- Task item:
The reply to the records below should contain exactly the lines from the line with "def F.FERRY_STATUS_CMN_MISMATCH : Fld" through the line with "def F.FERRY_ARB_DOWN_W : Fld := ⟨5, 5⟩", and nothing besides.

- Task input:
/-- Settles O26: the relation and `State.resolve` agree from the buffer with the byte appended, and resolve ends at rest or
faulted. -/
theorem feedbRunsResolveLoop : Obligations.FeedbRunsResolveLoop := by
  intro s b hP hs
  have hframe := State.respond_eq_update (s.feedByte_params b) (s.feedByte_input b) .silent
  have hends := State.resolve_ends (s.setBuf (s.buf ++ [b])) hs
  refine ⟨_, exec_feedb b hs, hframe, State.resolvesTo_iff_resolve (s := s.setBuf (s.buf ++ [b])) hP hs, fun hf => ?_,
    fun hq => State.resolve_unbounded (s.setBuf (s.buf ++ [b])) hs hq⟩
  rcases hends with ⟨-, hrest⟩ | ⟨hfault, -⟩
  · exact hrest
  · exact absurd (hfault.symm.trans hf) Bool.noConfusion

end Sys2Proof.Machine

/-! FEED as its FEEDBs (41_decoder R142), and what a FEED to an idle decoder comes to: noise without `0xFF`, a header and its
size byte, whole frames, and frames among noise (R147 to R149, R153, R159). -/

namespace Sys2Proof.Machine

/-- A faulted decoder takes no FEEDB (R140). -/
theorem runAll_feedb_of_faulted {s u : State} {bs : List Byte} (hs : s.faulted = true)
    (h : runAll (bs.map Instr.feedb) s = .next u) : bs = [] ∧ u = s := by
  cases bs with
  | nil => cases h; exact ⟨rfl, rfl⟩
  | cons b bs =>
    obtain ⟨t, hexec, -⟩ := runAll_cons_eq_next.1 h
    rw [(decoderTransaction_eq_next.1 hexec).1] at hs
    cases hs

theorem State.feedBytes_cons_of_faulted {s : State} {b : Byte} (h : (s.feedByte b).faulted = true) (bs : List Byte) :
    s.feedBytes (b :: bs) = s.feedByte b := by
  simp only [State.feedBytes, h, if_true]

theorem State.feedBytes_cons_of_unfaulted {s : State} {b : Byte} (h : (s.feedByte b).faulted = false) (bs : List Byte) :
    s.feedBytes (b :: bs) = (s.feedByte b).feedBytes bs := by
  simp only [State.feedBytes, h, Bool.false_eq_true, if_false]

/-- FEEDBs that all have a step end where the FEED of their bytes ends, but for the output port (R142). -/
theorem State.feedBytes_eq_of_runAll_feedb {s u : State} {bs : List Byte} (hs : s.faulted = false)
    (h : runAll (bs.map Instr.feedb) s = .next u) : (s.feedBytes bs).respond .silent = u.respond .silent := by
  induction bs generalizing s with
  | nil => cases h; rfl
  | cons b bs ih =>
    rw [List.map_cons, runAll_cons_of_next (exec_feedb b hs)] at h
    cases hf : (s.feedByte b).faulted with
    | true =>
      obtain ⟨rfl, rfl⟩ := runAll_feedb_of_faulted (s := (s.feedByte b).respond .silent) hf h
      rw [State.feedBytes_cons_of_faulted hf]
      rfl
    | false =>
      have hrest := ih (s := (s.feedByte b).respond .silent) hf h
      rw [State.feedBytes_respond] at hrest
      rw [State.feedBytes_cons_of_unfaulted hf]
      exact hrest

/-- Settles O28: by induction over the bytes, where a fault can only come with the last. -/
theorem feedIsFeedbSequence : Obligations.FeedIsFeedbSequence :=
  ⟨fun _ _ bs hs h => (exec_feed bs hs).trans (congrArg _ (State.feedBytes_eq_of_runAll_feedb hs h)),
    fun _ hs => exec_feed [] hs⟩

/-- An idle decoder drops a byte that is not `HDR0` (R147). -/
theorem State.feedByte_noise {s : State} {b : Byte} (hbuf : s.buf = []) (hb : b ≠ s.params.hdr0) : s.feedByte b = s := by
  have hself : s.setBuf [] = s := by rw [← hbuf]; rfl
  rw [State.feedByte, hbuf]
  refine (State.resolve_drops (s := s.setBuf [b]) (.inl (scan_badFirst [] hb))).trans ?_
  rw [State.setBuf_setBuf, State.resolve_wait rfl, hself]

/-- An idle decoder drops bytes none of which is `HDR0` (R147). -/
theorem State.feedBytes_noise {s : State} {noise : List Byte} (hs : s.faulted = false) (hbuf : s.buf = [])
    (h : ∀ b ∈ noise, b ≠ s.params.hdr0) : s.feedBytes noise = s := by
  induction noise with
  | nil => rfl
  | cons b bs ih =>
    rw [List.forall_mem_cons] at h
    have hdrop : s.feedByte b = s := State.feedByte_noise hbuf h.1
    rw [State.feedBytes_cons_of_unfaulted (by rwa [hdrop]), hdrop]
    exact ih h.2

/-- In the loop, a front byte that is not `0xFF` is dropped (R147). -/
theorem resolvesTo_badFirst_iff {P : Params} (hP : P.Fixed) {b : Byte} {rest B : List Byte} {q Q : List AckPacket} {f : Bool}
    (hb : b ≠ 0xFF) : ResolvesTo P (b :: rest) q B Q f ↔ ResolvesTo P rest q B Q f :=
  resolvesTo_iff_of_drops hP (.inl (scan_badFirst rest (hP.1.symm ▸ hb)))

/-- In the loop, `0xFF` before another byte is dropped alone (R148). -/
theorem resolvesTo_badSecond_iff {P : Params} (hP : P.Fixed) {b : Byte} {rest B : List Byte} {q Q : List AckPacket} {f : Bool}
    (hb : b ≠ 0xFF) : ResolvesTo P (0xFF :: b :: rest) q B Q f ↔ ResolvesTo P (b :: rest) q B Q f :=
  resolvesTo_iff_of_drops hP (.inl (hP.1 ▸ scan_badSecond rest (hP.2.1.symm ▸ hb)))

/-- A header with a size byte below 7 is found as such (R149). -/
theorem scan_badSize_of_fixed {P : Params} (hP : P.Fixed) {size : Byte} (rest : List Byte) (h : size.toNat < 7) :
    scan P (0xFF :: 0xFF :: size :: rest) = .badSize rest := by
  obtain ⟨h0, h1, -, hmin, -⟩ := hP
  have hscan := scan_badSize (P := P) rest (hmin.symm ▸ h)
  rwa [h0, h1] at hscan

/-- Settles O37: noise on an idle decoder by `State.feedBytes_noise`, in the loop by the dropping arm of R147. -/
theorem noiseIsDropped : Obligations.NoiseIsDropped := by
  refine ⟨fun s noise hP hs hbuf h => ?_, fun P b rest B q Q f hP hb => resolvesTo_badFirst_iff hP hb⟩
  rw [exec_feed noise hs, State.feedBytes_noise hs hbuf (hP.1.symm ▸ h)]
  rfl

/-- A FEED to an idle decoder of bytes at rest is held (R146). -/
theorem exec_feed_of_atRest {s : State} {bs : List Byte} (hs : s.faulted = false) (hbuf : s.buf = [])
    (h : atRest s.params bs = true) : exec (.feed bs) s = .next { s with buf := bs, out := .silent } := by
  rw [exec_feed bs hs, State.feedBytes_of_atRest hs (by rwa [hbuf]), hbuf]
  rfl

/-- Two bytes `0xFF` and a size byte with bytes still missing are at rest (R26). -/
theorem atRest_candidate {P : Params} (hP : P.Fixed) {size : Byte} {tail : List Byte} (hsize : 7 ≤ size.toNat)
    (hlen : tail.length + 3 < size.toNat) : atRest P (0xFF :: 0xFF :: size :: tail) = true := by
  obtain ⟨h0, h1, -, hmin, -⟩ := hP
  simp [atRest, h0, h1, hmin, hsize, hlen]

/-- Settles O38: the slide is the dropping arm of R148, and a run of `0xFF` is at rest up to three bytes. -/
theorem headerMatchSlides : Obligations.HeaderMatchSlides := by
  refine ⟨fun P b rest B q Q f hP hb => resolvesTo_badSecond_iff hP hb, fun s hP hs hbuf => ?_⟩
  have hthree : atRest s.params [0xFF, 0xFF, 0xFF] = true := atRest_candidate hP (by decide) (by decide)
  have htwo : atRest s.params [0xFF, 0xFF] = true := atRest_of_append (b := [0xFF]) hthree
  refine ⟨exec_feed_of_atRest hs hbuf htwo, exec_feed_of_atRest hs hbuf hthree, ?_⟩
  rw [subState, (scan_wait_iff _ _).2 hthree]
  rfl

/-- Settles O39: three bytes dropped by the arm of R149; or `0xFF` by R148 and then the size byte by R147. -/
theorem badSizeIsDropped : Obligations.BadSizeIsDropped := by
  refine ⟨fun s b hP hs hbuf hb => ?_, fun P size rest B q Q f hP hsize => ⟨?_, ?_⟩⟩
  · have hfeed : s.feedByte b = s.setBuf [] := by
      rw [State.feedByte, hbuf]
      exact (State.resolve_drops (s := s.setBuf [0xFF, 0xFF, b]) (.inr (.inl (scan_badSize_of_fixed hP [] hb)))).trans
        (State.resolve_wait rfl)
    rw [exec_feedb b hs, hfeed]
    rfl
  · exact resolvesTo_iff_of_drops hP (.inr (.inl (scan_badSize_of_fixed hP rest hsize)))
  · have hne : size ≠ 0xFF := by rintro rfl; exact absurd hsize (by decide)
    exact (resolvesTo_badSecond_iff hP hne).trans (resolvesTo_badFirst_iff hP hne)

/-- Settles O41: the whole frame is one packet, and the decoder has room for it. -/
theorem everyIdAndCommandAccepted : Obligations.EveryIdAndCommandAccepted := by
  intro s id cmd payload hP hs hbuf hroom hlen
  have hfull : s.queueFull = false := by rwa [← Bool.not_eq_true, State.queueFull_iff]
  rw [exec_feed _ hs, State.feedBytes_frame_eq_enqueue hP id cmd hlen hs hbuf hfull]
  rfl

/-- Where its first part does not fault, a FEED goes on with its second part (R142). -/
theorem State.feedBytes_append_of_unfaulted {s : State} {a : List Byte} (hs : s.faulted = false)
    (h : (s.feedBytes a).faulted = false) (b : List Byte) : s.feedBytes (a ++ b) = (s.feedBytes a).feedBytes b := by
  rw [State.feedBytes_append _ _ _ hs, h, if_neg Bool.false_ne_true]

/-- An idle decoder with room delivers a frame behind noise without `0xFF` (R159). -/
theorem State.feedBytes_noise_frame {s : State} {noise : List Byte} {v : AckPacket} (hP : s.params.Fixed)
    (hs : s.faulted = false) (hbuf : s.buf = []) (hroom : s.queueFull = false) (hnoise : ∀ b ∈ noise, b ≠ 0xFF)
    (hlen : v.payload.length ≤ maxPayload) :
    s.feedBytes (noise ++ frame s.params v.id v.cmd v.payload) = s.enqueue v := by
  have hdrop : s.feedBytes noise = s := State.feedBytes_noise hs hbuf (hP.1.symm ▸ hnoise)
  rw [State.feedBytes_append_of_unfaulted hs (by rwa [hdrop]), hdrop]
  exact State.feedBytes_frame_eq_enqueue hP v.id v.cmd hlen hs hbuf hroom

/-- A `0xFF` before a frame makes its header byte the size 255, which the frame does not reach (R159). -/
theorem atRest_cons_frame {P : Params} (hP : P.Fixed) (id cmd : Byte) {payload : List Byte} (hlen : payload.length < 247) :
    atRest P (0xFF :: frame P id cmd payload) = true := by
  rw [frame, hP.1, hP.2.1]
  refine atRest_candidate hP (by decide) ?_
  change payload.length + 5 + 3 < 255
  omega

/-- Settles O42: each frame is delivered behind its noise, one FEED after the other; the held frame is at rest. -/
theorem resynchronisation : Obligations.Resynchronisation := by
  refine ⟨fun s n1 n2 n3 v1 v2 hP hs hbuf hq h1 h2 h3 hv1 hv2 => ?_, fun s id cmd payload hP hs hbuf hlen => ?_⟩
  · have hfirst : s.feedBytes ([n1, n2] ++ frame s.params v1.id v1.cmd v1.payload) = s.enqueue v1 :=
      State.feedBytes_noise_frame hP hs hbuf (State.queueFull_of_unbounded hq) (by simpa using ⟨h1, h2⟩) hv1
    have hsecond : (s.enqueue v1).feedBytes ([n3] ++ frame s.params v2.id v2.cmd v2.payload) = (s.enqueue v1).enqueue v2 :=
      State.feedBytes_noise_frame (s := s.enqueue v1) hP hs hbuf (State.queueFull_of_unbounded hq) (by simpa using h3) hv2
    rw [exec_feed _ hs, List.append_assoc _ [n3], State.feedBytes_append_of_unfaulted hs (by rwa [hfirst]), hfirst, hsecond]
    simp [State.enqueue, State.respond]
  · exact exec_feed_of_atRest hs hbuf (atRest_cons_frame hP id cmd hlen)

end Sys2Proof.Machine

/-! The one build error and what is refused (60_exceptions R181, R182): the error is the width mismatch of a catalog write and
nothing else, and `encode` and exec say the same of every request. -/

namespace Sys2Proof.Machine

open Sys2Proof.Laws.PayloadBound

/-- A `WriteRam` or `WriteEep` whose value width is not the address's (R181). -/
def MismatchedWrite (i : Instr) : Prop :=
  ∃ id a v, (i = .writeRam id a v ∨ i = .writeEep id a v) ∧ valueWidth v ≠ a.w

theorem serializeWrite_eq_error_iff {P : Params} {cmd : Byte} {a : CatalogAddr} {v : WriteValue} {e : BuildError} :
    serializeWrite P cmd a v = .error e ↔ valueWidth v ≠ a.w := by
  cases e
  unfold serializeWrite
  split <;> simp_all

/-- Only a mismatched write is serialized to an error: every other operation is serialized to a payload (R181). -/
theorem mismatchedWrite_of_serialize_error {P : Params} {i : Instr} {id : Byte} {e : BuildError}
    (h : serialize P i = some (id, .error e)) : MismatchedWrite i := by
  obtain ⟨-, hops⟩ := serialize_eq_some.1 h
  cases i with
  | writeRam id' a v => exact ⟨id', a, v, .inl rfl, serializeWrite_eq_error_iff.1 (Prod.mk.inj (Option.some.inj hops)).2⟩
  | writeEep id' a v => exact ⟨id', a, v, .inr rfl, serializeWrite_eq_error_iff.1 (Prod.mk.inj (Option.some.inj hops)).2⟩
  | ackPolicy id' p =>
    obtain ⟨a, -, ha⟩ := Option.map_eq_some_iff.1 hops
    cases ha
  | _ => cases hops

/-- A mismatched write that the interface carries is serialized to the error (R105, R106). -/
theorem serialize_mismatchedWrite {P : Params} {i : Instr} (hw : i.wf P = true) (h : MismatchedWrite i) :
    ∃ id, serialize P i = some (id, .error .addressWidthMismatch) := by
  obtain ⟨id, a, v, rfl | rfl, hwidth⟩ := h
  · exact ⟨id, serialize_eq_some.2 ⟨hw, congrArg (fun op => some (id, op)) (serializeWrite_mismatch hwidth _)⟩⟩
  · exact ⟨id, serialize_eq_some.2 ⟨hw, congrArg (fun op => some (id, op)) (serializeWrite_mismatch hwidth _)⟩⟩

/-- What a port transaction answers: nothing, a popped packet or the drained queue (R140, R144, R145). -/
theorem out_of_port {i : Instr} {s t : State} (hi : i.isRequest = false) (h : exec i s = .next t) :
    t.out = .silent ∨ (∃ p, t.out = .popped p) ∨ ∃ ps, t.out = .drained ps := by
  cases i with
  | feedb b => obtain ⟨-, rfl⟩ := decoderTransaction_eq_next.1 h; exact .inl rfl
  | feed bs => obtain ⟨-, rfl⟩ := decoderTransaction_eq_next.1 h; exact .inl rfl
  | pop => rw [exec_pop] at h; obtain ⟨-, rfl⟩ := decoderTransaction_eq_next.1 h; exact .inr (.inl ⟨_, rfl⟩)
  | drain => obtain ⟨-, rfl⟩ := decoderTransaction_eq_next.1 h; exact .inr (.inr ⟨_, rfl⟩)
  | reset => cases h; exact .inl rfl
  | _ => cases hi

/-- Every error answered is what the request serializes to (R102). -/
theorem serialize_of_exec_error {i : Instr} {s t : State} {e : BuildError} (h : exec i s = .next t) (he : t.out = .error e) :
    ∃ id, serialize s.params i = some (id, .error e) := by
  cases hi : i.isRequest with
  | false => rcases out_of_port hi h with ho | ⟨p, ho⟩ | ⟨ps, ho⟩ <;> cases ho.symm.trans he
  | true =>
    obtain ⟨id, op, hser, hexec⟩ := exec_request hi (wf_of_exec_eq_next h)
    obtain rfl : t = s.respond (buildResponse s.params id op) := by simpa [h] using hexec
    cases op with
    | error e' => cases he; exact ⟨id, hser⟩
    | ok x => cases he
---
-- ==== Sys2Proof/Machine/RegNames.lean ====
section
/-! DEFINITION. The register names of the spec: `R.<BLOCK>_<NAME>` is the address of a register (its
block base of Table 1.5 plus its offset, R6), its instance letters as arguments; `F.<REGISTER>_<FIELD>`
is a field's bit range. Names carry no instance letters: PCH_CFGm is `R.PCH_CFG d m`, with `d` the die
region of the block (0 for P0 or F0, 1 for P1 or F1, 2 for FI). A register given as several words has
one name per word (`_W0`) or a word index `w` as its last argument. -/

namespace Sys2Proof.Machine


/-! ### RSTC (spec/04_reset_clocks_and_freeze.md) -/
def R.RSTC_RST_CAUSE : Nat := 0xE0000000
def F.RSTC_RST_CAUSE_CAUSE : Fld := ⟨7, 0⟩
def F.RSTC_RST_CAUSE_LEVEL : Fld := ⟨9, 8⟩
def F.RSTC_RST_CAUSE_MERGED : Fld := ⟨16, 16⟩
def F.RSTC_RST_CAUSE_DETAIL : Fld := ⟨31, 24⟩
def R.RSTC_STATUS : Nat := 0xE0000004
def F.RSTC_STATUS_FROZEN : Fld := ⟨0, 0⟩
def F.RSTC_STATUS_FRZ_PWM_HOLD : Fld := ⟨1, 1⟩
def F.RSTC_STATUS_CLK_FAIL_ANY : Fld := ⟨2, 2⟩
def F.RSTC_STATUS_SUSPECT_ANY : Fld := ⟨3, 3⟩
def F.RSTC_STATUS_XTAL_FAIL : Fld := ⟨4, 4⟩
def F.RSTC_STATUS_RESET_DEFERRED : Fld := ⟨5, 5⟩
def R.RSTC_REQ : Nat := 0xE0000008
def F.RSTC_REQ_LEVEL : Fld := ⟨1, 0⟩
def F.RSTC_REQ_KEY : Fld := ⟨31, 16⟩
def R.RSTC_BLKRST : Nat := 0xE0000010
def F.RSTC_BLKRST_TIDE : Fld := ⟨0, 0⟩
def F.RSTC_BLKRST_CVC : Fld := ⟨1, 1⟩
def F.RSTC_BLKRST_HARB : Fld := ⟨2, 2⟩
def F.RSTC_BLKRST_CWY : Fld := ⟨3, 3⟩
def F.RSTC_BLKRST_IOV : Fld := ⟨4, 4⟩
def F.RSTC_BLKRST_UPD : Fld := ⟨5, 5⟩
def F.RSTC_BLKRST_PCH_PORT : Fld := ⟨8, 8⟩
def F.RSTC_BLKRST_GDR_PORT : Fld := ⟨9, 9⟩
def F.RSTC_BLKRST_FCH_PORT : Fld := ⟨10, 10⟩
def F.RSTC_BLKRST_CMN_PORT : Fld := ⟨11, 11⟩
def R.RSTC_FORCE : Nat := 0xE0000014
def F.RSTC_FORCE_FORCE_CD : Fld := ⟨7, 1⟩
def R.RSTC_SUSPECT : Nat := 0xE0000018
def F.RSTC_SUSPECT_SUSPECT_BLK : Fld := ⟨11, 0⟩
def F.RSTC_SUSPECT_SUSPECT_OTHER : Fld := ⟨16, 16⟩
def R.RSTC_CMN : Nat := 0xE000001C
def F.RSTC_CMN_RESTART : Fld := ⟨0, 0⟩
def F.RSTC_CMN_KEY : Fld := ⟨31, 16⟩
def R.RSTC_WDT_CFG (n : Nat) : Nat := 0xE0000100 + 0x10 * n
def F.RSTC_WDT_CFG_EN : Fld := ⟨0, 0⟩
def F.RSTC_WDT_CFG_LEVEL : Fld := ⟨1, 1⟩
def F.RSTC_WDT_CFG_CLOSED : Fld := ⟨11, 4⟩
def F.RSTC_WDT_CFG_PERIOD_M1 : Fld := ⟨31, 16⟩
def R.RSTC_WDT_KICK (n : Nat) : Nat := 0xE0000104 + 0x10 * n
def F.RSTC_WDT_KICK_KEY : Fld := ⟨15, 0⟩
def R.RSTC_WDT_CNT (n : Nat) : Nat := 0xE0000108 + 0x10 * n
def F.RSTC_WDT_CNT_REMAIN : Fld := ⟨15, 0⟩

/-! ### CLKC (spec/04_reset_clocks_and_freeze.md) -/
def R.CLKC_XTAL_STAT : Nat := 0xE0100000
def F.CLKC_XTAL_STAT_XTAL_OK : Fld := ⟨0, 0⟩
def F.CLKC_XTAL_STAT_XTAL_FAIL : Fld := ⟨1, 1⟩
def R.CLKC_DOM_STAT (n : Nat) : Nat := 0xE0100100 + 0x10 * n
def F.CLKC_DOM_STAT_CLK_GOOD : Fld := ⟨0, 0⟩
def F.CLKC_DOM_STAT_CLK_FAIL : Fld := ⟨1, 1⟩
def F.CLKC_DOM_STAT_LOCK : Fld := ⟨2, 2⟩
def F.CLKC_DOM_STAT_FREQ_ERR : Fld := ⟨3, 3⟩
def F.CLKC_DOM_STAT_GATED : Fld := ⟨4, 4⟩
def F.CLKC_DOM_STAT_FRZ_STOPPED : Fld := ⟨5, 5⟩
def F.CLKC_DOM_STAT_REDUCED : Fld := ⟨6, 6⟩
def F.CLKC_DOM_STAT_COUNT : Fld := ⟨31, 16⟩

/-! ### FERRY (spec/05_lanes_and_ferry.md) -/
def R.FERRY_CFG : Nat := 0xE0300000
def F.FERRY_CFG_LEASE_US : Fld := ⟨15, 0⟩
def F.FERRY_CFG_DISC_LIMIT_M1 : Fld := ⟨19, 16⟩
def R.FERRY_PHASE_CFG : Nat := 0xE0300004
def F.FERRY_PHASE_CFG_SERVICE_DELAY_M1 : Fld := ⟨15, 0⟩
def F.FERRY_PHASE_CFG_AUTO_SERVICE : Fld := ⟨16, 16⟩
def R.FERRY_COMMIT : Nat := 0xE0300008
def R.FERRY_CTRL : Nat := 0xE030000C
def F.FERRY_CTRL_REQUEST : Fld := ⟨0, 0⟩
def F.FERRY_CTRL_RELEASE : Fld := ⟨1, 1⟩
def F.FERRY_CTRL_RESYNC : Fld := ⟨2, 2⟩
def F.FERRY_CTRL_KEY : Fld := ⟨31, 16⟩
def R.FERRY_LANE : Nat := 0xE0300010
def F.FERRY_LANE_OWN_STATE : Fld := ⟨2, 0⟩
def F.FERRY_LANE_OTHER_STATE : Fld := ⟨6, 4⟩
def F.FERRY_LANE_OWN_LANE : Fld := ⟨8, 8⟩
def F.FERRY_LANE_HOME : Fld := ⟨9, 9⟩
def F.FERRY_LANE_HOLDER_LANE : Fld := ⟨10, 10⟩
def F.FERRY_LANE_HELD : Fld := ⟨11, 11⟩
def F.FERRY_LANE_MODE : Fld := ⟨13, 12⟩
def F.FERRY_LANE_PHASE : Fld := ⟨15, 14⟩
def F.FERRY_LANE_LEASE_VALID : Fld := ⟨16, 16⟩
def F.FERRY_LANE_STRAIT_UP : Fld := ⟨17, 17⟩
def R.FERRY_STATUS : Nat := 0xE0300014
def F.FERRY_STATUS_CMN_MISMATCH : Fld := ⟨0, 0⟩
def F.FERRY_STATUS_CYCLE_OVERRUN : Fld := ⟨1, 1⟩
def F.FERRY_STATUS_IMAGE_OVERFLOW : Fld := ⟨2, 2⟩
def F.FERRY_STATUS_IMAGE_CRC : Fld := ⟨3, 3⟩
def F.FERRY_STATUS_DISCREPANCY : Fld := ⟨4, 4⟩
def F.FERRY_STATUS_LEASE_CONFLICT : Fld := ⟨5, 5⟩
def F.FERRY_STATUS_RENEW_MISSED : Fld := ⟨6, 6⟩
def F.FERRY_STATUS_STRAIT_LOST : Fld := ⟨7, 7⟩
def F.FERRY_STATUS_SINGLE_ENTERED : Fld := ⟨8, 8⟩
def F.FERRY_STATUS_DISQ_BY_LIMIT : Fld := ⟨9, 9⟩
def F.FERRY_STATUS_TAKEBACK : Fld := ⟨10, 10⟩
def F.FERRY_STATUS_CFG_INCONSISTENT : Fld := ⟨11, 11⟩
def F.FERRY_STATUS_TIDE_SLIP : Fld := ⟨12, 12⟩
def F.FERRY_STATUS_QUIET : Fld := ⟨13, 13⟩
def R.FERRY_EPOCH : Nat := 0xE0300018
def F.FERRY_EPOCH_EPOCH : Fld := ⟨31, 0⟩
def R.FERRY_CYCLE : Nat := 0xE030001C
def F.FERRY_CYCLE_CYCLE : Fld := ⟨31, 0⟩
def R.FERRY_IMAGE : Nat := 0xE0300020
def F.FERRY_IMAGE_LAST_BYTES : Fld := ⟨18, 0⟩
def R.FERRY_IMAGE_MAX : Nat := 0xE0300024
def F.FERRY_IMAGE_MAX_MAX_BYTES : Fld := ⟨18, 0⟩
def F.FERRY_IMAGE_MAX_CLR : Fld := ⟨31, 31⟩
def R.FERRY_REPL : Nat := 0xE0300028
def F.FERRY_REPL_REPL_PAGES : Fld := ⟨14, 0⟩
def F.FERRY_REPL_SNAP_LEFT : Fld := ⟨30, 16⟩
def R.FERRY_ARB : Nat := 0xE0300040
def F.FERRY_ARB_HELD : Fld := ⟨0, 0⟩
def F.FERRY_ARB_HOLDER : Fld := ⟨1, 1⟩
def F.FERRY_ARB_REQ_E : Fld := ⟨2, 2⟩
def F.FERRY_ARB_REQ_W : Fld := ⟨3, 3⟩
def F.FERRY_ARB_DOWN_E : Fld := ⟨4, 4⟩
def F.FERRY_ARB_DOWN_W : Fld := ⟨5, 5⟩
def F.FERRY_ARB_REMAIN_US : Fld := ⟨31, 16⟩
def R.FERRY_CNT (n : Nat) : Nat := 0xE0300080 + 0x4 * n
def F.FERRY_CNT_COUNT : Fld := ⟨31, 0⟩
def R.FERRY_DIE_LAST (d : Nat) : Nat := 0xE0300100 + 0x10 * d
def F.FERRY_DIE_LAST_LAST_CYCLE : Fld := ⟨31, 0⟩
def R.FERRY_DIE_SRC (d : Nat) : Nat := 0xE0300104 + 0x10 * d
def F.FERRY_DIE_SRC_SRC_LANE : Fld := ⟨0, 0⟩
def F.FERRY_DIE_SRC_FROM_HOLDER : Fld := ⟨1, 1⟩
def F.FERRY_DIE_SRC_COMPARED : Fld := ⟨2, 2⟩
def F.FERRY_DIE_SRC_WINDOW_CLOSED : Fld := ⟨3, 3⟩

- Answer box:
def F.FERRY_STATUS_CMN_MISMATCH : Fld := ⟨0, 0⟩
def F.FERRY_STATUS_CYCLE_OVERRUN : Fld := ⟨1, 1⟩
def F.FERRY_STATUS_IMAGE_OVERFLOW : Fld := ⟨2, 2⟩
def F.FERRY_STATUS_IMAGE_CRC : Fld := ⟨3, 3⟩
def F.FERRY_STATUS_DISCREPANCY : Fld := ⟨4, 4⟩
def F.FERRY_STATUS_LEASE_CONFLICT : Fld := ⟨5, 5⟩
def F.FERRY_STATUS_RENEW_MISSED : Fld := ⟨6, 6⟩
def F.FERRY_STATUS_STRAIT_LOST : Fld := ⟨7, 7⟩
def F.FERRY_STATUS_SINGLE_ENTERED : Fld := ⟨8, 8⟩
def F.FERRY_STATUS_DISQ_BY_LIMIT : Fld := ⟨9, 9⟩
def F.FERRY_STATUS_TAKEBACK : Fld := ⟨10, 10⟩
def F.FERRY_STATUS_CFG_INCONSISTENT : Fld := ⟨11, 11⟩
def F.FERRY_STATUS_TIDE_SLIP : Fld := ⟨12, 12⟩
def F.FERRY_STATUS_QUIET : Fld := ⟨13, 13⟩
def R.FERRY_EPOCH : Nat := 0xE0300018
def F.FERRY_EPOCH_EPOCH : Fld := ⟨31, 0⟩
def R.FERRY_CYCLE : Nat := 0xE030001C
def F.FERRY_CYCLE_CYCLE : Fld := ⟨31, 0⟩
def R.FERRY_IMAGE : Nat := 0xE0300020
def F.FERRY_IMAGE_LAST_BYTES : Fld := ⟨18, 0⟩
def R.FERRY_IMAGE_MAX : Nat := 0xE0300024
def F.FERRY_IMAGE_MAX_MAX_BYTES : Fld := ⟨18, 0⟩
def F.FERRY_IMAGE_MAX_CLR : Fld := ⟨31, 31⟩
def R.FERRY_REPL : Nat := 0xE0300028
def F.FERRY_REPL_REPL_PAGES : Fld := ⟨14, 0⟩
def F.FERRY_REPL_SNAP_LEFT : Fld := ⟨30, 16⟩
def R.FERRY_ARB : Nat := 0xE0300040
def F.FERRY_ARB_HELD : Fld := ⟨0, 0⟩
def F.FERRY_ARB_HOLDER : Fld := ⟨1, 1⟩
def F.FERRY_ARB_REQ_E : Fld := ⟨2, 2⟩
def F.FERRY_ARB_REQ_W : Fld := ⟨3, 3⟩
def F.FERRY_ARB_DOWN_E : Fld := ⟨4, 4⟩
def F.FERRY_ARB_DOWN_W : Fld := ⟨5, 5⟩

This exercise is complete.